[Data for this task]
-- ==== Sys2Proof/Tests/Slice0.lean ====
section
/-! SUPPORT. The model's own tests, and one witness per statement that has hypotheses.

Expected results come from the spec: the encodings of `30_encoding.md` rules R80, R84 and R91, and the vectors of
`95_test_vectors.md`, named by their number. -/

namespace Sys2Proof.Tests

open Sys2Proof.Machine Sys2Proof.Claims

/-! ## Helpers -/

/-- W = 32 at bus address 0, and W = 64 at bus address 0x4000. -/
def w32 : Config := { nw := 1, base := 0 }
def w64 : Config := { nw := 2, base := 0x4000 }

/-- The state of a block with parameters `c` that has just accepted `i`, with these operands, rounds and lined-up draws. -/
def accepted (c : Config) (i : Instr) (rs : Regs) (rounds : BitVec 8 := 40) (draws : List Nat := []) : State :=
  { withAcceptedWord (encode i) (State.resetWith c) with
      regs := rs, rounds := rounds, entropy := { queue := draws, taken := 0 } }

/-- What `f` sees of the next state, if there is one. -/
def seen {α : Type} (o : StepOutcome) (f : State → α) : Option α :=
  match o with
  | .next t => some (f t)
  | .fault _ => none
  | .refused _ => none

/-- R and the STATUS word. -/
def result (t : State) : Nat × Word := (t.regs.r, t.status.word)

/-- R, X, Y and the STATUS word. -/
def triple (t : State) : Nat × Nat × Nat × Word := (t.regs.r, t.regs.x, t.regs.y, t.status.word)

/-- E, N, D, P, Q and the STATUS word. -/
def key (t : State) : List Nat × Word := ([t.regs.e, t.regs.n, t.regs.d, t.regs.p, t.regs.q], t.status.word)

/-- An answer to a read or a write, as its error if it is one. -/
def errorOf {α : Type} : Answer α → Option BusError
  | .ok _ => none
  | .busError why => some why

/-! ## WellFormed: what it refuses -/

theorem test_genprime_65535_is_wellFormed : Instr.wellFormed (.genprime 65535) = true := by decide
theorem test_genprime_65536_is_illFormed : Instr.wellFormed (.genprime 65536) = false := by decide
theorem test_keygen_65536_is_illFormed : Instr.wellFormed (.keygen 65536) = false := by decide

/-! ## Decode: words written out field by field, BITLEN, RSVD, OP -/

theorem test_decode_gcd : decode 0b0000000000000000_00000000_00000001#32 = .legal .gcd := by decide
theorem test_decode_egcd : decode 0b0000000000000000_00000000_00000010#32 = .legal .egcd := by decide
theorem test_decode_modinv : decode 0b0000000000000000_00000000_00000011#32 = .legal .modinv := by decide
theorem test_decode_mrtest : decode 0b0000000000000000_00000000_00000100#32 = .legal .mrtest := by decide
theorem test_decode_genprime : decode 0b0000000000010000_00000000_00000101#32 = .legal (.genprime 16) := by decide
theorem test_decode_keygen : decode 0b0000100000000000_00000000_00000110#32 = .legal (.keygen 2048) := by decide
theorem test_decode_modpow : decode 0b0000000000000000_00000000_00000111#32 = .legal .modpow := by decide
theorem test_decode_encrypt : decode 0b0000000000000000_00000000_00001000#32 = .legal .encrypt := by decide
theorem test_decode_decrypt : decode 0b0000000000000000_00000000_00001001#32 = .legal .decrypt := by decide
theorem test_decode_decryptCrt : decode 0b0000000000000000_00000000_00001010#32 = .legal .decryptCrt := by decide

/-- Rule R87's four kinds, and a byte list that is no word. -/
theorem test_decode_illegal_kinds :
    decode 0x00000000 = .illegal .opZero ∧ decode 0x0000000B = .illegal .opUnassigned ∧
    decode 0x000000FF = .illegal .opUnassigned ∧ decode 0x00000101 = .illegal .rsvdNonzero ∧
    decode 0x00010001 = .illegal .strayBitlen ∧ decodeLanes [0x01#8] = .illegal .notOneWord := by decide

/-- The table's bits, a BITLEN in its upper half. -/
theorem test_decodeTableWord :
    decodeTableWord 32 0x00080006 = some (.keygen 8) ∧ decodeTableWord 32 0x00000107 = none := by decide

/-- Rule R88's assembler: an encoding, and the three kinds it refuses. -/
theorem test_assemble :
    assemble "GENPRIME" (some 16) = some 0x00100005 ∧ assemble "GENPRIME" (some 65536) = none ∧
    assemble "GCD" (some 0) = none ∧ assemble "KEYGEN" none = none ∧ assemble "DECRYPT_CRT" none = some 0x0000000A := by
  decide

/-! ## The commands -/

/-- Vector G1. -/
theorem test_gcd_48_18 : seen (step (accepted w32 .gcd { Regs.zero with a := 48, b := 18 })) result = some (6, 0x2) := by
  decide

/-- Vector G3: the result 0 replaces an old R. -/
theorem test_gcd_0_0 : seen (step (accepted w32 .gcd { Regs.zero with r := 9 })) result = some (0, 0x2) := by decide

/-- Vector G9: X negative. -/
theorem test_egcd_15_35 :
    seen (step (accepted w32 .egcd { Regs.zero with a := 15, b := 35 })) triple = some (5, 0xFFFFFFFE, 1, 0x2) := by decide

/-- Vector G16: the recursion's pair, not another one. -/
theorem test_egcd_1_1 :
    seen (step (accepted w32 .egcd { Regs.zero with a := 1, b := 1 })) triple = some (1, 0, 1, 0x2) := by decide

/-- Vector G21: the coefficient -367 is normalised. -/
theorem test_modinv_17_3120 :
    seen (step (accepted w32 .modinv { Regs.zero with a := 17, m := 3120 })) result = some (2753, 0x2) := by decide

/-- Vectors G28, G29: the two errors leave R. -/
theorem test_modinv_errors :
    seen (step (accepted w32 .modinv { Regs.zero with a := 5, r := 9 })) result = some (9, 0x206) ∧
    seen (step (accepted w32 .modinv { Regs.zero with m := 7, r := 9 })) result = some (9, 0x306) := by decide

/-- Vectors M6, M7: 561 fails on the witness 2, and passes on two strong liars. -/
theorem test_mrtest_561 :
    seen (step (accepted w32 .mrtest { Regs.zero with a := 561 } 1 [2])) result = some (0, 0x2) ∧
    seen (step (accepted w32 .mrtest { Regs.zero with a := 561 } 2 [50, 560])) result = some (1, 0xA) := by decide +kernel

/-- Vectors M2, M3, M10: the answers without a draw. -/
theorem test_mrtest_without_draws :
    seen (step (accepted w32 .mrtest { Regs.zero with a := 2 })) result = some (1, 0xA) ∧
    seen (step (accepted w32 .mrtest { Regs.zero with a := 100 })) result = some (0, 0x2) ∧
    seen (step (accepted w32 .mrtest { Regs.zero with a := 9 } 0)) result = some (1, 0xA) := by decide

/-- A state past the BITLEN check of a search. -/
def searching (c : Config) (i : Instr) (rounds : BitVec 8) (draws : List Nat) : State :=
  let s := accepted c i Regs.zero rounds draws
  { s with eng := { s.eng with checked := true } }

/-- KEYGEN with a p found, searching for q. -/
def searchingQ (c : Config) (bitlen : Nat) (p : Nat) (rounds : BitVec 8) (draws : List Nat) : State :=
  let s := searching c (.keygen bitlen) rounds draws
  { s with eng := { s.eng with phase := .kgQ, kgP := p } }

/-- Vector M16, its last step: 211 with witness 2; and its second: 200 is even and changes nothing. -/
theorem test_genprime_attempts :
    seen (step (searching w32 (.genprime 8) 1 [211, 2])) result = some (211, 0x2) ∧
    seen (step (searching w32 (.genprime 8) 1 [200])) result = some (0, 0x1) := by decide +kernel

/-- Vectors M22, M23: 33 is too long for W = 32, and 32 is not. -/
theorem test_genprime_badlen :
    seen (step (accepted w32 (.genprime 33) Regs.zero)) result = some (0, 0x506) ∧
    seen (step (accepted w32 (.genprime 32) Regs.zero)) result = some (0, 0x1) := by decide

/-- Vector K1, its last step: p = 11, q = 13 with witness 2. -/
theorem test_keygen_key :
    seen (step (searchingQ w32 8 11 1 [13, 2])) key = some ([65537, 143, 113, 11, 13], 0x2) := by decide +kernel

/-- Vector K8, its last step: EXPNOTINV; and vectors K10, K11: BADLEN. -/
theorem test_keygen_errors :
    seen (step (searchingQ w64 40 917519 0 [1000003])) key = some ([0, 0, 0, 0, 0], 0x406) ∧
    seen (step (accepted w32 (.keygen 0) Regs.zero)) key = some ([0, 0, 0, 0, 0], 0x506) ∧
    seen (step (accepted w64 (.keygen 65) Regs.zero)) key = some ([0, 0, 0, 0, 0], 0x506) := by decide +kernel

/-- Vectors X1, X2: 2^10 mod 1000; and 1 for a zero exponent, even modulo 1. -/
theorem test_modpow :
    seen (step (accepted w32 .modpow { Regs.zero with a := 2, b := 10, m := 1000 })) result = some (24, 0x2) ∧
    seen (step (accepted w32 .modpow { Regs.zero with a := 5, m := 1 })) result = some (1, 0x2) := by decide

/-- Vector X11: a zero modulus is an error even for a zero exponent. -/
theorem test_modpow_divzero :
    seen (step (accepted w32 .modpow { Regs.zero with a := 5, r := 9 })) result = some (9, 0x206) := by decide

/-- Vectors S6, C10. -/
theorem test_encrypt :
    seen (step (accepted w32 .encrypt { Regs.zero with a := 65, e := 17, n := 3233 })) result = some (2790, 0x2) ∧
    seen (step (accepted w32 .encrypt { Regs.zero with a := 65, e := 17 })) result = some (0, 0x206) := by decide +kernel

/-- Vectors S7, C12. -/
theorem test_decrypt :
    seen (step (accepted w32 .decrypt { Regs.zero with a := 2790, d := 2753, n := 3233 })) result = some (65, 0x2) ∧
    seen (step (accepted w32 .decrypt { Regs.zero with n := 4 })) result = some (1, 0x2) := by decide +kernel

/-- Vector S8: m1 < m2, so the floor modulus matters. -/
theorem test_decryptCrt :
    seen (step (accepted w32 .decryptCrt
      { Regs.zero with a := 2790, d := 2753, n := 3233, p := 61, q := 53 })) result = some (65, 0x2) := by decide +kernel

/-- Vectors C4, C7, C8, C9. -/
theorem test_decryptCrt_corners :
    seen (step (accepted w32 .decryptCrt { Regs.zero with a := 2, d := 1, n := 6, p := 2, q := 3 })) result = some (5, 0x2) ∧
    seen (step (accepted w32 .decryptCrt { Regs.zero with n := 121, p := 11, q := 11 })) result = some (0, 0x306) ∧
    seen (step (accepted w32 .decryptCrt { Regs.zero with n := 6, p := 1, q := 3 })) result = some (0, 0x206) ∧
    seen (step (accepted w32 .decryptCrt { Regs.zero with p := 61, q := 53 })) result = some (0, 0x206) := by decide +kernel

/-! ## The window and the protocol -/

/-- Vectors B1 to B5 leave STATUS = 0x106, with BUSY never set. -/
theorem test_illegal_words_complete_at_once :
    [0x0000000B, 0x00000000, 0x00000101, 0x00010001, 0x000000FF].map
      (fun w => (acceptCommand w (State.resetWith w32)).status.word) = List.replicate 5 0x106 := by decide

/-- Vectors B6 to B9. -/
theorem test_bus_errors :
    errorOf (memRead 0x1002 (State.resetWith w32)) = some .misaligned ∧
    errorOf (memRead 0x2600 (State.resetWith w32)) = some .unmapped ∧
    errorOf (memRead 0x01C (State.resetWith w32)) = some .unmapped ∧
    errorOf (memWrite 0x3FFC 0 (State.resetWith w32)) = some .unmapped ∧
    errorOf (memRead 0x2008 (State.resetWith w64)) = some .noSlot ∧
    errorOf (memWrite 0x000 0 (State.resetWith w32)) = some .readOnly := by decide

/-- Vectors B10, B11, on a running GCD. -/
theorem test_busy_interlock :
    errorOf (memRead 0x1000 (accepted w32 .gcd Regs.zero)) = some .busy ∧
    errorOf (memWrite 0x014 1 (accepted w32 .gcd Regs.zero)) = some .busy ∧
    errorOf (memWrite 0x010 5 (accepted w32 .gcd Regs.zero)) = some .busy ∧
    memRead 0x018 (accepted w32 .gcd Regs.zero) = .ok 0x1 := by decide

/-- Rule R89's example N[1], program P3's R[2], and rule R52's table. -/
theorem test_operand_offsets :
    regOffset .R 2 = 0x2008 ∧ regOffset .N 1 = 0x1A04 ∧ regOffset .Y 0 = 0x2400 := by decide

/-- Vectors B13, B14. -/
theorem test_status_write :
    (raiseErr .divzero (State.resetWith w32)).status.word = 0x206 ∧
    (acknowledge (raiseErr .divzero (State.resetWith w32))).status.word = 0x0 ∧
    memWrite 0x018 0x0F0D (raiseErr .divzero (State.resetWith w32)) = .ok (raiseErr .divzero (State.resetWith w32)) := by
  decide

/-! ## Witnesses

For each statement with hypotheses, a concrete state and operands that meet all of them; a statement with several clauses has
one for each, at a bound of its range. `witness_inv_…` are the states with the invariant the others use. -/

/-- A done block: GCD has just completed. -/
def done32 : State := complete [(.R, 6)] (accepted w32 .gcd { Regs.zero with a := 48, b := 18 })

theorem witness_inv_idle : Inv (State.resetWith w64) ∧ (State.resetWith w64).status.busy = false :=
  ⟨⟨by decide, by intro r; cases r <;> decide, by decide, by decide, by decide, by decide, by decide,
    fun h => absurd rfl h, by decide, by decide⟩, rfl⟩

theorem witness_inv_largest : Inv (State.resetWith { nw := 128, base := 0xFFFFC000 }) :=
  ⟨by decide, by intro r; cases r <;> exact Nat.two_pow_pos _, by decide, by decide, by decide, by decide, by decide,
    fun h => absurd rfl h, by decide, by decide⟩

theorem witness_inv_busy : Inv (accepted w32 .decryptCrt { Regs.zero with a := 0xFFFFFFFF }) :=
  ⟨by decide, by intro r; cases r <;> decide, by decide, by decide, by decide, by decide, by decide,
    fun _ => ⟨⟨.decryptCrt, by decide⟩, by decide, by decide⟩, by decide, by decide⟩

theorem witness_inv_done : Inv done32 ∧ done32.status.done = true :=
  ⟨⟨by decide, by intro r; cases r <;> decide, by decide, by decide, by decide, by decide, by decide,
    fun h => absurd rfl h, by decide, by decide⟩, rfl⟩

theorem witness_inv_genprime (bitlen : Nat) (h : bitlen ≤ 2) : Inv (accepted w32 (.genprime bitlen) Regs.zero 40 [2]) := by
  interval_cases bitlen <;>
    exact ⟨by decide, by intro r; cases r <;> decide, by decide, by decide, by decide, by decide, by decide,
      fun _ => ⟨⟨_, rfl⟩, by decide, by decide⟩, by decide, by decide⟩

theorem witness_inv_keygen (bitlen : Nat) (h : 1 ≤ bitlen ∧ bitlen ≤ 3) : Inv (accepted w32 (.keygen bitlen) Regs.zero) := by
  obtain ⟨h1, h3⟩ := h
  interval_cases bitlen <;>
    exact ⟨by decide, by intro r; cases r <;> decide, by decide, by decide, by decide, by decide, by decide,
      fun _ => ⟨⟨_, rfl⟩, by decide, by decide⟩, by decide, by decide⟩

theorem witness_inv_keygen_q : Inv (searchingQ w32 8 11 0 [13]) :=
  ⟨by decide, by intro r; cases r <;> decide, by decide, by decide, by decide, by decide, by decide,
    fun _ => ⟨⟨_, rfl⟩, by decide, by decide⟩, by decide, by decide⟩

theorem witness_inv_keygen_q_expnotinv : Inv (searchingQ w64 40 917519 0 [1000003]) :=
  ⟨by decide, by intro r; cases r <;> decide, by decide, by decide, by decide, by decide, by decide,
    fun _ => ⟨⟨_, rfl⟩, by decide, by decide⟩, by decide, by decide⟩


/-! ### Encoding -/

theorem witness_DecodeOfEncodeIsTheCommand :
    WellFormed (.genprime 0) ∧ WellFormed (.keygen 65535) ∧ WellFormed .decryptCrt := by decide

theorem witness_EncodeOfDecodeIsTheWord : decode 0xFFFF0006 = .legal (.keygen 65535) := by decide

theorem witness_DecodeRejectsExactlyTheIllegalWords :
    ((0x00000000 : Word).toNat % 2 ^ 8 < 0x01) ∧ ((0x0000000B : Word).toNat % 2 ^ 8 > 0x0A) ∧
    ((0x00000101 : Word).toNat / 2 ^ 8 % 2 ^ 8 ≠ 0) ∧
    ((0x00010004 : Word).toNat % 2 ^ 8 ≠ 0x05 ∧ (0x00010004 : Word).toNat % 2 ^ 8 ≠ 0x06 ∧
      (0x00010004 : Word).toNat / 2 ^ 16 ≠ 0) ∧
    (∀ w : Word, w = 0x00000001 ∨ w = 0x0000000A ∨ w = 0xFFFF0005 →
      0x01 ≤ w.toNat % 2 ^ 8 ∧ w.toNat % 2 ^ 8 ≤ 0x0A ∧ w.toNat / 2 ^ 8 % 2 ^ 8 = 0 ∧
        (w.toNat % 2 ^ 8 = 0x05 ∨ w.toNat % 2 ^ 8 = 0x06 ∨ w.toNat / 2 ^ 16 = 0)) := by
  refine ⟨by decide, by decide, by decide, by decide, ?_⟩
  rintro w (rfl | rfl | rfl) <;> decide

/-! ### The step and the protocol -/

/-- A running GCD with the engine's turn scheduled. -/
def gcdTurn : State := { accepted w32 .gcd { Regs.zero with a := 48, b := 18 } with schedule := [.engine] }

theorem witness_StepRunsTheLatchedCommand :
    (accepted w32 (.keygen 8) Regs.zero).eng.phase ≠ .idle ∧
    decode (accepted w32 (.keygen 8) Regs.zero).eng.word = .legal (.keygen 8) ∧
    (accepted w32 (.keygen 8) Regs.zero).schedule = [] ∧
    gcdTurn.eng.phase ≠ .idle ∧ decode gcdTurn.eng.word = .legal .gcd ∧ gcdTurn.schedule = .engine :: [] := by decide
[/Data for this task]
**What is expected**. Wherever a line of the records above contains the string "Type", copy that line out.

**Task response**.
def seen {α : Type} (o : StepOutcome) (f : State → α) : Option α :=
def errorOf {α : Type} : Answer α → Option BusError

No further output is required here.